### [BRIEF]
Check every line of the data below for the string "symm", and copy the ones that hold it.

(Records excerpted from a collection)

/-- A store at `I` that completes stayed in memory. -/
theorem storeAtIndex_inv {s t : State} {bytes : List Byte} (h0 : bytes.length ≠ 0) (h : s.storeAtIndex bytes = .next t) :
    s.index.toNat + bytes.length ≤ 4096 ∧ t = { s with mem := s.mem.writeList s.cfg s.index.toNat bytes } := by
  rcases storeAtIndex_cases s bytes with ⟨hr, e⟩ | ⟨f, -, e⟩ <;> cases e.symm.trans h
  have := rangeFault_eq_none.mp hr
  simp only [State.base] at this
  exact ⟨by omega, rfl⟩

/-- R87 for any instruction that stores at `I`: the Step after it fetches the stored bytes where the advanced `pc` points at them. -/
theorem fetch_of_step_store {i : Instr} {s t : State} {bytes : List Byte} {j : Nat} (hi : Executes s i)
    (he : exec i s.advance = s.advance.storeAtIndex bytes) (hst : step s = .next t) (hj : j + 1 < bytes.length)
    (hpc : s.pc.toNat + 2 = s.index.toNat + j) :
    t.fetch = .ok (wordOfBytes (bytes.getD j 0) (bytes.getD (j + 1) 0)) := by
  obtain ⟨w, m, hf, hm, rfl⟩ := step_eq_next.mp hst
  obtain rfl := executes_unique hi ⟨w, hf, rfl⟩
  obtain ⟨hb, rfl⟩ := storeAtIndex_inv (by omega) (he.symm.trans hm)
  have hadv : s.advance.pc.toNat = s.advance.index.toNat + j := by
    have := pc_le_of_executes hi
    simp only [State.advance_pc, State.advance_index, BitVec.toNat_add, BitVec.toNat_ofNat, BitVec.ofNat_eq_ofNat]; omega
  rw [complete_fetch, fetch_writeList s.advance hb hj hadv]

/-- The bytes `Fx33` stores as numbers: hundreds, tens, ones (R204). -/
theorem decimalDigits_getD_toNat (b : Byte) : ((decimalDigits b).getD 0 0).toNat = b.toNat / 100 ∧
    ((decimalDigits b).getD 1 0).toNat = b.toNat / 10 % 10 ∧ ((decimalDigits b).getD 2 0).toNat = b.toNat % 10 := by
  have := b.isLt
  simp only [decimalDigits, List.getD_cons_zero, List.getD_cons_succ, BitVec.toNat_ofNat]; omega

/-- Settles O19: `Fx55` stores the block and `Fx33` the digits, and the fetch reads two neighbours of what was stored. -/
theorem storedInstructionIsFetchedNext : Obligations.StoredInstructionIsFetchedNext := by
  refine ⟨fun x j k s t hi hst hk hkx hpc => ?_, fun x s t hi hst => ⟨fun hpc => ?_, fun hpc => ?_⟩⟩
  · have hkx' : k.val ≤ x.val := hkx
    have hjx : j ≤ x := Fin.le_def.mpr (by omega)
    rw [fetch_of_step_store hi rfl hst (by simp only [vBlock_length]; omega) hpc, ← hk, vBlock_getD _ hjx, vBlock_getD _ hkx,
      State.advance_getV, State.advance_getV]
  · obtain ⟨hundreds, tens, -⟩ := decimalDigits_getD_toNat (s.getV x)
    exact ⟨_, fetch_of_step_store (j := 0) hi rfl hst (by simp) hpc, by
      rw [wordOfBytes_toNat, State.advance_getV, hundreds, tens]⟩
  · obtain ⟨-, tens, ones⟩ := decimalDigits_getD_toNat (s.getV x)
    exact ⟨_, fetch_of_step_store (j := 1) hi rfl hst (by simp) hpc, by
      rw [wordOfBytes_toNat, State.advance_getV, tens, ones]⟩

/-- A table word of 16 bits is the word itself. -/
@[simp] theorem wordOfTableBits_toNat (w : Word) : wordOfTableBits 16 w.toNat = w := by
  simp [wordOfTableBits, Nat.mod_eq_of_lt w.isLt]

/-- The probe stores the two bytes of the word at `pc`, where `pc` can be fetched from. -/
theorem withFetchWord_eq {s : State} (h : s.pc.toNat ≤ 0xFFE) (w : Word) : s.withFetchWord 16 w.toNat =
    { s with mem := s.mem.writeList s.cfg s.pc.toNat [highByte w, lowByte w] } := by
  rcases storeBytes_cases s s.pc.toNat [highByte w, lowByte w] with ⟨-, e⟩ | ⟨f, hf, -⟩
  · simp [State.withFetchWord, e]
  · obtain ⟨⟨-, hout⟩, -⟩ := rangeFault_eq_some.mp hf
    simp only [List.length_cons, List.length_nil] at hout; omega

### [TASK RESULT]
  rcases storeAtIndex_cases s bytes with ⟨hr, e⟩ | ⟨f, -, e⟩ <;> cases e.symm.trans h
  obtain ⟨hb, rfl⟩ := storeAtIndex_inv (by omega) (he.symm.trans hm)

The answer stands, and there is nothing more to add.